I think all through school, up until college, I had this idea that by the time I was 21 I'd have a job, possibly a husband/family, all of it. Which is silly, but considering the amount of people in my graduating class that ARE indeed married maybe its not so silly? Side note; I feel extremely behind compared to them. But ya know, I thought by 21 Id have it all together and know what I want and where my life is going and all that grand stuff. But my 21st birthday is fast approaching, summer will be over before I know it and I don't have any of that worked out yet. Which was/is slightly unnerving to me. I am a planner. And the fact that none of these plans I had are actually working out is terrifying. I am the type of person to plan weeks, if not months, in advance, and if something unexpected or last minute came up I would avoid it if at all possible. Which Im starting to realize is crazy. Which is maybe part of my greater plan, the plan I don't really know the details of. Because now that my initial plan isn't working out, Im learning that maybe I don't need one at all.

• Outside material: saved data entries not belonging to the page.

/-- With an all-zero glyph 0, `CLR` leaves DDRAM exactly as construction made it (spec/70_reset_and_hazards.md R312). The
list form is the model's choice (log 4); what `CLR` leaves alone is the spec's decision D22 (log 18), and that AC becomes
the constant default its decision D10 (log 12). -/
def Obligations.ClrRestoresTheBlankMemory : Prop :=
  ∀ s : State, s.config.Legal → s.MemoryOk → s.cgram[0] = Bitmap.zero →
    exec .clr s = .next { s with ddram := [], ac := s.config.acDefault }

/-- R185: a byte that is none of the three opcodes changes nothing; the enclosing bus call still records RS, RW and EN;
whatever the three opcodes are, 253 bytes are `NOP`. -/
def Obligations.NopChangesNothing : Prop :=
  (∀ (byte : Byte) (s : State), exec (.nop byte) s = .next s) ∧
  (∀ (s : State) (db : Byte) (rest : List HostCall),
    db ≠ s.config.opcodes.clear → db ≠ s.config.opcodes.shiftLeft → db ≠ s.config.opcodes.shiftRight →
    s.host = .edge false false false db :: rest →
    step s = .next { s with host := rest, rs := false, rw := false, enp := false }) ∧
  ∀ o : Opcodes, o.Distinct →
    ((List.finRange 256).filter (fun n => decodeByte o (BitVec.ofFin n) = .nop (BitVec.ofFin n))).length = 253

/-- R166, R73: a bus read changes nothing beyond the latch, for either RS and any byte; no value is returned (log 20). -/
def Obligations.ReadStubChangesOnlyTheLatch : Prop :=
  (∀ (rs : Bool) (db : Byte) (s : State), exec (.read rs db) s = .next s) ∧
  ∀ (s : State) (rs en : Bool) (db : Byte) (rest : List HostCall),
    s.host = .edge rs true en db :: rest →
    step s = .next { s with host := rest, rs := rs, rw := true, enp := en }

/-! ### Data write and the address counter: spec/44_data_write.md, spec/20_memory.md -/

/-- R210, R212, R213, R219: the data write completes in every state; it stores the code and its glyph in the cell at
`decode(AC)` and nowhere else, shifts the window by `SM`, advances AC by the engine, and changes nothing else. Which way
`SM` moves the window is the spec's decision D12 (log 14); `nextAC` carries its decisions D14 to D16 (log 15, log 16). -/
def Obligations.DataWriteStoresOneCell : Prop :=
  (∀ (o : Opcodes) (v : Byte), (encode o (.data v)).toNat = 0x200 + v.toNat) ∧
  ∀ (s : State) (v : Byte), ∃ t, exec (.data v) s = .next t ∧
    t.cell (decodeAddr s.config s.ac).1 (decodeAddr s.config s.ac).2 = { code := v, bmp := resolve s v } ∧
    (∀ a : Nat, a ≠ encodeAddr s.config (decodeAddr s.config s.ac).1 (decodeAddr s.config s.ac).2 →
      t.ddram.read a = s.ddram.read a) ∧
    (s.sm = .none → t.ws = s.ws ∧ t.we = s.we) ∧
    (s.sm = .right → t.ws = (shiftRight s).ws ∧ t.we = (shiftRight s).we) ∧
    (s.sm = .left → t.ws = (shiftLeft s).ws ∧ t.we = (shiftLeft s).we) ∧
    t.ac = nextAC s.config s.em s.ac ∧
    t = { s with ddram := t.ddram, ws := t.ws, we := t.we, ac := t.ac }

/-- R64, R281, R242, R243: what `decode` answers for any address, and that a data write and a cursor overlay at an address
outside both banks go to bank 0, offset 0 and to no other cell, and that nothing is recorded of it. Row 7 by `B` follows
the procedure over the gloss, the spec's decision D23 (log 17). -/
def Obligations.InvalidAddressReachesTheFirstCell : Prop :=
  (∀ (p : Config) (a : Nat),
    (p.bank0Base ≤ a ∧ a ≤ p.bank0End → decodeAddr p a = (.bank0, a - p.bank0Base)) ∧
    (¬ (p.bank0Base ≤ a ∧ a ≤ p.bank0End) → p.bank1Base ≤ a ∧ a ≤ p.bank1End →
      decodeAddr p a = (.bank1, a - p.bank1Base)) ∧
    (¬ validAddr p a → decodeAddr p a = (.bank0, 0))) ∧
  ∀ s : State, ¬ s.AcOk →
    (∀ v : Byte, ∃ t, exec (.data v) s = .next t ∧ t.cell .bank0 0 = { code := v, bmp := resolve s v } ∧
      t = { s with ddram := t.ddram, ws := t.ws, we := t.we, ac := t.ac } ∧
      ∀ a : Nat, a ≠ s.config.bank0Base → t.ddram.read a = s.ddram.read a) ∧
    ∀ rest : List HostCall, s.c = true → s.host = .updateCursor :: rest →
      ∃ t, step s = .next t ∧
        t.cell .bank0 0 = { s.cell .bank0 0 with
          bmp := (s.cell .bank0 0).bmp.set 7 (if s.b then 0b00000 else 0b11111) } ∧
        t = { s with host := rest, ddram := t.ddram } ∧
        ∀ a : Nat, a ≠ s.config.bank0Base → t.ddram.read a = s.ddram.read a

/-- R65 (derived there): `decode` and `encode` are inverse on cells and on valid addresses, and an invalid address
encodes back to bank 0's base. -/
def Obligations.AddressMapRoundTrips : Prop :=
  ∀ p : Config, p.Legal →
    (∀ (k : Bank) (o : Nat), o < p.totalColumns → decodeAddr p (encodeAddr p k o) = (k, o)) ∧
    (∀ a : Nat, validAddr p a → encodeAddr p (decodeAddr p a).1 (decodeAddr p a).2 = a) ∧
    (∀ a : Nat, ¬ validAddr p a → encodeAddr p (decodeAddr p a).1 (decodeAddr p a).2 = p.bank0Base) ∧
    ∀ a : Nat, (decodeAddr p a).2 < p.totalColumns

/-- R215: with `EM = Increment`, the end of bank 0 jumps to the start of bank 1 and the end of bank 1 wraps to the start
of bank 0. -/
def Obligations.IncrementWrapsAtTheBankEnds : Prop :=
  ∀ (s : State) (v : Byte), s.config.Legal → s.em = .increment → ∃ t, exec (.data v) s = .next t ∧
    (s.ac = s.config.bank0End → t.ac = s.config.bank1Base) ∧
    (s.ac = s.config.bank1End → t.ac = s.config.bank0Base)

/-- R216, R217 (decisions D14, D15, log 15): with `EM = Decrement`, the start of bank 1 goes to the end of bank 0, and
the start of bank 0 goes to the end of bank 1 or, under `free_run`, one below it modulo AC_MOD. -/
def Obligations.DecrementWrapsAtTheBankStarts : Prop :=
  ∀ (s : State) (v : Byte), s.config.Legal → s.em = .decrement → ∃ t, exec (.data v) s = .next t ∧
    (s.ac = s.config.bank1Base → t.ac = s.config.bank0End) ∧
    (s.ac = s.config.bank0Base → s.config.decUnderflow = .wrapToBank1End → t.ac = s.config.bank1End) ∧
    (s.ac = s.config.bank0Base → s.config.decUnderflow = .freeRun →
      t.ac = (s.ac + s.config.acMod - 1) % s.config.acMod)

/-- R214: inside a bank the step is exactly one address per write, whatever `SM` is and whether or not the window
moved. -/
def Obligations.AddressCounterStepsByOne : Prop :=
  ∀ (s : State) (v : Byte), s.config.Legal → s.AcOk → ∃ t, exec (.data v) s = .next t ∧
    (s.em = .increment → s.ac ≠ s.config.bank0End → s.ac ≠ s.config.bank1End → t.ac = s.ac + 1) ∧
    (s.em = .decrement → s.ac ≠ s.config.bank0Base → s.ac ≠ s.config.bank1Base → t.ac + 1 = s.ac)

/-- R218 (decision D16, log 16): from an invalid address the step is one modulo AC_MOD with no relocation. -/
def Obligations.InvalidAddressStepsModulo : Prop :=
  ∀ (s : State) (v : Byte), s.config.Legal → ¬ s.AcOk → ∃ t, exec (.data v) s = .next t ∧
    (s.em = .increment → t.ac = (s.ac + 1) % s.config.acMod) ∧
    (s.em = .decrement → t.ac = (s.ac + s.config.acMod - 1) % s.config.acMod)

/-- R219 (derived there; log 15): on valid addresses and under the default policy the engine stays valid and its two
directions are inverse. -/
def Obligations.AddressEngineIsAPermutation : Prop :=
  ∀ p : Config, p.Legal → p.decUnderflow = .wrapToBank1End → ∀ a : Nat, validAddr p a →
    (∀ em : EntryMode, validAddr p (nextAC p em a)) ∧
    nextAC p .decrement (nextAC p .increment a) = a ∧
    nextAC p .increment (nextAC p .decrement a) = a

I am learning to be spontaneous. I think its driving my family, especially my mother, nuts. But Im loving it. I used to be a stickler for time, and not that Im late now, but Im not early for things really. Which most of you who are reading are probably thinking umm ok? BUT I use to get incredibly anxious if I wasnt early, really early, for anything. So the fact that I can be on time, is huge for me. Im learning to really love each day, that if whatever I had planned doesn't work out its ok, its not a big deal. And I am learning that sometimes, the things you don't plan for are the most rewarding. Im learning that I am SO much more capable than I thought I was, heck, I donated blood a few weeks ago, ME, me who is TERRIFIED of needles, who the last time I had blood drawn had to have my dad with me because I was so scared, I donated blood. And yes, it was scary, BUT it was awesome. Not only because I saved up to three lives ;) but because I challenged myself and I did it. And Im doing it again in August, (if anybody wants to join me Id love that, its not as bad as youre thinking!)
I feel like Im rambling haha....even though my life right now isn't what I had planned, and it took me a long time to accept that my plans failed, I love my life. I love every bit of it, I love ENJOYING it. And as for the future, I don't have plans. I have goals of course, but no plans. Well thats a lie, I have a couple "plans"
1. ENJOY life, every moment of it because it is truly precious and you never know how long you will get to enjoy it for.
2. NO regrets, absolutely none.
Those are my plans, my only plans, because I know that somebody else has a plan especially for me, and if Im willing to listen and follow, I will have exactly what Im meant to have, when Im meant to have it.